### [What the task requires]
Everything from the first line of the material below through the line containing "def addrs (f" is to be printed exactly, and nothing more.

### [Records for the exercise]
theorem wit_Shuffles : ∃ x, Issues base x ∧ Named x [.v 319, .v 318, .v (318 + (Ty.count .i8 - 1) / 4)] ∧ x.w.width ∈ [8, 16, 32, 64, 128] := by
  obtain ⟨x, hx, h⟩ := exists_frame (s := base) (f := fun x => mayName x [.v 319, .v 318, .v (318 + (Ty.count .i8 - 1) / 4)] &&
    decide (x.w.width ∈ [8, 16, 32, 64, 128])) (by decide +kernel)
  simp only [Bool.and_eq_true, decide_eq_true_eq] at h
  exact ⟨x, hx, named_of h.1, h.2⟩

/-- Both kinds of types, the last vector register, at width 32. -/
theorem wit_ReductionsAndScans :
    onIssuer base (fun x => vecB x 319 [.v 319] && decide (x.w.enables = 0) && decide (x.w.width ∈ [8, 16, 32, 64, 128]) && decide (x.lanes .always ≠ 0) &&
      decide (x.lanes ⟨0, false⟩ = 0) && ((List.range 128).all fun l => decide (l < x.w.width) || !Mask.has x.act l)) = true ∧
    Ty.isInt .n64 = true ∧ Ty.isFlt .f16 = true ∧ groupLanes 8 .g16 = 8 ∧ groupLanes 128 .whole = 128 := by decide +kernel

/-! ### Memory instructions and completions -/

/-- v0 holds the address 2^27 + 64 l in lane l, s5 holds it for lane 0; with a fault of alignment in lanes 0 and 31, or beyond the map. -/
def addrs (f : Nat → Nat) (s : State) : State :=
  withWarp (fun w => (upTo 32).foldl (fun w l => w.setV 0 l (BitVec.ofNat 64 (f l))) (w.setS 5 (BitVec.ofNat 64 (f 0)))) s

def even (l : Nat) : Nat := 2 ^ 27 + 64 * l

def mem3 : MemOpt := ⟨3, false, false, 0, .plain⟩
def counters (n m : Nat) (s : State) : State := withWarp (fun w => { w with cnt := ⟨n, m, 0, 0⟩ }) s

/-- What a row needs to issue. -/
def rowOk (x : Ictx) (r : MemRow) : Bool :=
  mayName x r.os && (r.op.kind.uncounted || !x.w.cnt.full r.op.onLoads) && decide (x.lanes .always ≠ 0) &&
    (Mask.lanes (x.lanes .always)).all r.fits &&
    (resolveLanes x.v x.g r.accs x.s (Mask.lanes (x.lanes .always))).any fun (e : List (Nat × List Target) × State) =>
      e.1.all (fun (q : Nat × List Target) => r.permits q.2) &&
        decide (e.2.requests 0 + ({ r.op with lanes := e.1.flatMap fun (q : Nat × List Target) => r.lanes q.1 q.2 }).charge 0 ≤ 1536)

/-- v2 holds vault addresses, v4 nodes in device memory. -/
def nodes (s : State) : State :=
  withWarp (fun w => (upTo 32).foldl (fun w l => (w.setV 2 l (BitVec.ofNat 64 (64 * l))).setV 4 l (BitVec.ofNat 64 (2 ^ 28 + 64 * l))) w) (addrs even s)

/-- Every loading and storing row, at device addresses or, for LDV and STV, vault addresses; each remote operation's row; full counters. -/
theorem wit_MemoryInstructionsIssue :
    allHold [
      onIssuer (nodes base) fun x => ((accessRows x .always mem3 319 (.v 1) (.v 0) (.int 0)).filter (rowOk x)).length == 4,
      onIssuer (nodes base) fun x => ((accessRows x .always mem3 319 (.v 1) (.v 2) (.int 0)).filter (rowOk x)).length == 6,
      onIssuer (counters 63 63 base) fun x => (accessRows x .always mem3 319 (.v 1) (.v 0) (.int 0)).all fun r =>
        !r.op.kind.uncounted && x.w.cnt.full r.op.onLoads ] = true := by decide +kernel

theorem wit_MemoryInstructionsIssue_remote :
    allHold [
      -- ATOM, FADDD, FDSET, RCAS4, RENQ; BARI and BARA; RCHASE
      onIssuer (nodes base) fun x =>
        ((agentRows x .always .f64 .add .ar .pod (some 316) 318 4 64 8 16 (.v 0) (.v 4) (.int 1)).filter (rowOk x)).length == 5,
      onIssuer (nodes base) fun x =>
        (((agentRows x .always .f64 .add .ar .pod none 318 4 64 8 16 (.v 2) (.int 1) (.int 1)).filter (rowOk x)).map (·.op.kind)).filter (·.isBar) == [.bari, .bara],
      onIssuer (nodes base) fun x =>
        (((agentRows x .always .f64 .add .ar .pod none 318 4 64 8 16 (.v 0) (.int 8) (.int 1)).filter (rowOk x)).any fun r => r.op.kind == .rchase 64 8) ] =
      true := by decide +kernel

/-- 1536 requests of another warp: the next does not fit. -/
def crowded (s : State) : State :=
  two (fun w => { w with work := { w.work with ops := [{ opOf .renq .wg false false (some 0) false with
    lanes := List.replicate 1536 (laneOp 0 0 (.hbm 0 ⟨0, 0⟩) 8 [] []) }] } }) s

theorem wit_MemoryInstructionsIssue_full : onIssuer (crowded (addrs even base)) (fun x => decide (1536 < x.s.requests 0 + 1)) = true := by decide +kernel

/-- Stage 2 maps only the first 64 MiB; lanes and s5 lie beyond. -/
def beyond (s : State) : State :=
  (addrs (fun _ => 2 ^ 27) s).hbmWrite ⟨64, 0⟩ 0x10000 (wordsBytes [0x39, 0x3FFF000, 0, 0x4])

/-- Translations of the first lane's range are cached. -/
def cached (s : State) : State :=
  match s.gang? 0 with
  | none => s
  | some g => (upTo 2).foldl (fun s i => (s.resolve 0 g .any (BitVec.ofNat 64 (even 0 + 4096 * i)) 8 Acc.read).2) s

/-- One granule of registers. -/
def fewRegs (s : State) : State :=
  s.modWork fun k => { k with gangs := k.gangs.map fun e => (e.1, { e.2 with words := setAt e.2.words 2 (wordOf (place 1 52 + place 384 43 + place 1024 32)) }) }

/-- SLD and SST: an address that resolves, one of the last byte that does not align, one beyond stage 1, one beyond
stage 2, and a full counter. -/
theorem wit_ScalarAccess :
    allHold [
      onIssuer (addrs even base) fun x => plainB x .always [.int 0] && !x.w.cnt.full true && !x.w.cnt.full false &&
        decide ((x.w.sreg 5 + x.index 0 (.int 0) <<< 0).toNat % 8 = 0) && (match (x.s.resolve x.v x.g .device (x.w.sreg 5) 8 Acc.read).1 with | .ok _ => true | _ => false),
      onIssuer (addrs (fun _ => 2 ^ 27 + 7) base) fun x => decide ((x.w.sreg 5).toNat % 8 ≠ 0),
      onIssuer (addrs (fun _ => 2 ^ 48) base) fun x => (match (x.s.resolve x.v x.g .device (x.w.sreg 5) 8 Acc.read).1 with | .error (.fault _ _) => true | _ => false),
      onIssuer (beyond base) fun x => (match (x.s.resolve x.v x.g .device (x.w.sreg 5) 8 Acc.read).1 with | .error (.violation _ _) => true | _ => false),
      onIssuer (counters 63 63 base) fun x => x.w.cnt.full true && x.w.cnt.full false ] = true := by decide +kernel

/-- What LD and ST need at their faults: no name above the allocation, and every lane misaligned, unmapped, or outside stage 2. -/
theorem wit_FaultsAndTranslation :
    allHold [
      onIssuer (addrs (fun l => even l + (if l = 0 ∨ l = 31 then 1 else 0)) (cached base)) fun x => !privOf [.v 0, .int 0, .v 1] &&
        decide (topOf [.v 319, .v 1, .v 0, .int 0] ≤ x.g.nv) &&
        decide (((Mask.lanes (x.lanes .always)).filter fun l => (x.src .b64 l (.v 0)).toNat % 8 != 0) = [0, 31]) &&
        ((Mask.lanes (x.lanes .always)).filter fun l => (x.src .b64 l (.v 0)).toNat % 8 == 0).all fun l =>
          match x.s.resolve x.v x.g .any (x.src .b64 l (.v 0)) 8 Acc.read with | (.ok _, t) => t.slots == x.s.slots | _ => false,
      onIssuer (addrs (fun _ => 2 ^ 48) base) fun x => (Mask.lanes (x.lanes .always)).all fun l =>
        match x.s.resolve x.v x.g .any (x.src .b64 l (.v 0)) 8 Acc.read with | (.error (.fault 16 1), t) => t.slots == x.s.slots | _ => false,
      onIssuer (addrs (fun _ => 2 ^ 27) (beyond base)) fun x => (Mask.lanes (x.lanes .always)).all fun l =>
        match x.s.resolve x.v x.g .any (x.src .b64 l (.v 0)) 8 Acc.read with | (.error (.violation _ _), t) => t.slots == x.s.slots | _ => false,
      onIssuer (fewRegs base) fun x => decide (x.g.nv < topOf [.v 32, .int 0]),
      KMap.rising base.slots ] = true := by decide +kernel

def outstanding (o : MemOp) (s : State) : State :=
  withWarp (fun w => { w with cnt := ⟨1, 1, 0, 0⟩, work := { w.work with ops := [o], nextOp := 1 } }) s

def opWith (k : OpKind) (dst : Option Nat) (l : LaneOp) : MemOp := { opOf k .plain false false dst false with lanes := [l] }

/-- The operation's lane stands ready, as its last, in a warp that lives. -/
def readyLane (s : State) (o : MemOp) (l : LaneOp) (kinds : OpKind → Bool) : Bool :=
  (s.laneReady 0 o.id 0 kinds).any fun e => e.2 == (o, l) && o.lanes == [l] && !e.1.allExited && !o.pair && !Mask.has e.1.exited l.lane

def last (place : Place) (n : Nat) (data cmp : List Word) : LaneOp := laneOp 31 0 place n data cmp

/-- Lane 31 at the last byte of HBM's map. -/
theorem wit_MemoryCompletions :
    allHold [
      (let l := last (.hbm (2 ^ 40 - 1) ⟨0, 0⟩) 1 [] []
       readyLane (outstanding (opWith (.load true) (some 319) l) base) (opWith (.load true) (some 319) l) l OpKind.isLoad),
      (let l := last (.hbm (2 ^ 40 - 8) ⟨0, 0⟩) 8 [] []
       let o := { opWith (.load false) (some 63) l with scalar := true }
       readyLane (outstanding o base) o l OpKind.isLoad),
      -- an LDG's lane, which has read its element
      (let l := last (.hbm 0x2000000 ⟨0, 0⟩) 8 [7] []
       readyLane (outstanding (opWith (.load false) (some 319) l) base) (opWith (.load false) (some 319) l) l OpKind.isLoad),
      (let l := last (.host 0) 8 [7] []
       readyLane (outstanding (opWith .store none l) base) (opWith .store none l) l fun k => k == .store),
      (base.laneReady 0 0 0 fun k => k == .store).isNone,
      -- a lane that has exited
      (let l := last (.host 0) 8 [] []
       let o := opWith (.load false) (some 0) l
       let s := withWarp (fun w => { w with exited := 1 <<< 31 }) (outstanding o base)
       (s.laneReady 0 0 0 OpKind.isLoad).any fun e => e.2 == (o, l) && !e.1.allExited && Mask.has e.1.exited l.lane),
      -- stores to each kind of place
      (Memory.wf base.hbm.bytes && Memory.wf base.hostMem && Memory.wf base.dies.vault && base.ownerTag ⟨0, 0⟩ != 0 && KMap.rising base.hbm.tags && KMap.rising base.hbm.keys),
      !base.hbm.retiredLine ((2 ^ 40 - 1) / 64) ] = true := by decide +kernel

theorem wit_AtomicsPerformed :
    allHold ([(OpKind.atom .cas .i32, 4, [(0xFFFFFFFF : Word)], [(0 : Word)]), (.rcas 4, 32, [1, 2, 3, 4], [0, 0, 0, 0]), (.renq, 16, [8], [0, 0]),
      (.renq, 16, [8], [1, 0]), (.renq, 16, [8], [2, 0]), (.rchase 1 2040, 8, [5], [2040, 0])].map fun (e : OpKind × Nat × List Word × List Word) =>
        let l := last (.hbm 0x2000000 ⟨0, 0⟩) e.2.1 e.2.2.1 e.2.2.2
        let o := opWith e.1 (some 318) l
        readyLane (outstanding o base) o l OpKind.isAtomic) = true := by decide +kernel

/-- A slot of type f64 that expects three ranks and has applied `n`. -/
def slotAt (n : Nat) (active : Bool) (s : State) : State :=
  s.hbmWrite ⟨0, 0⟩ 0x2000000 (wordsBytes [0, BitVec.ofNat 64 ((if active then 2 ^ 63 else 0) + 2 ^ 62 + 3 * 2 ^ 16 + n)])

/-- Inactive; of the other type; rank 3 of 3; rank 2 while 0 is next; rank 2 while it is next; set up. -/
theorem wit_DeterministicAdd :
    allHold ([(OpKind.faddd .f64, 0, false, 0), (.faddd .f32, 0, true, 0), (.faddd .f64, 0, true, 3), (.faddd .f64, 0, true, 2), (.faddd .f64, 2, true, 2),
      (.fdset .f64, 0, false, 65535)].map fun (e : OpKind × Nat × Bool × Nat) =>
        let l := last (.hbm 0x2000000 ⟨0, 0⟩) 16 [0x3FF0000000000000] [BitVec.ofNat 64 e.2.2.2]
        let o := opWith e.1 (some 0) l
        let s := slotAt e.2.1 e.2.2.1 base
        readyLane (outstanding o s) o l OpKind.isDet && (s.heldAt (Place.hbm 0x2000000 ⟨0, 0⟩).num).isEmpty &&
        (s.readWord (Place.hbm 0x2000008 ⟨0, 0⟩) 8).getLsbD 63 == e.2.2.1) = true := by decide +kernel

/-- Rank 1 is held already, and comes again; rank 0 is next, with rank 1 held behind it. -/
theorem wit_DeterministicAdd_held :
    allHold ([1, 0].map fun k =>
      let p : Place := .hbm 0x2000000 ⟨0, 0⟩
      let l := last p 16 [0x3FF0000000000000] [BitVec.ofNat 64 k]
      let o := opWith (.faddd .f64) (some 0) l
      let s := (slotAt 0 true base).setHeld p.num [(1, 0x4000000000000000, none)]
      readyLane (outstanding o s) o l OpKind.isDet && decide ((outstanding o s).heldAt p.num = [(1, 0x4000000000000000, none)])) = true := by
  decide +kernel

/-- A barrier object at byte 64 of core 0's vault, with ARR `n`, INIT 5 and BYTES 0. -/
def barrierAt (n : Nat) (poison : Bool) (s : State) : State :=
  let b : Bar := { Bar.ofWords 0 0 with arr := n, init := 5, poison := poison, cause := if poison then 3 else 0 }
  (s.writeBar 0 64 b).modDies fun d => { d with barriers := [(barBlock 0 64, false)] }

### [Solution for this problem]
theorem wit_Shuffles : ∃ x, Issues base x ∧ Named x [.v 319, .v 318, .v (318 + (Ty.count .i8 - 1) / 4)] ∧ x.w.width ∈ [8, 16, 32, 64, 128] := by
  obtain ⟨x, hx, h⟩ := exists_frame (s := base) (f := fun x => mayName x [.v 319, .v 318, .v (318 + (Ty.count .i8 - 1) / 4)] &&
    decide (x.w.width ∈ [8, 16, 32, 64, 128])) (by decide +kernel)
  simp only [Bool.and_eq_true, decide_eq_true_eq] at h
  exact ⟨x, hx, named_of h.1, h.2⟩

/-- Both kinds of types, the last vector register, at width 32. -/
theorem wit_ReductionsAndScans :
    onIssuer base (fun x => vecB x 319 [.v 319] && decide (x.w.enables = 0) && decide (x.w.width ∈ [8, 16, 32, 64, 128]) && decide (x.lanes .always ≠ 0) &&
      decide (x.lanes ⟨0, false⟩ = 0) && ((List.range 128).all fun l => decide (l < x.w.width) || !Mask.has x.act l)) = true ∧
    Ty.isInt .n64 = true ∧ Ty.isFlt .f16 = true ∧ groupLanes 8 .g16 = 8 ∧ groupLanes 128 .whole = 128 := by decide +kernel

/-! ### Memory instructions and completions -/

/-- v0 holds the address 2^27 + 64 l in lane l, s5 holds it for lane 0; with a fault of alignment in lanes 0 and 31, or beyond the map. -/
def addrs (f : Nat → Nat) (s : State) : State :=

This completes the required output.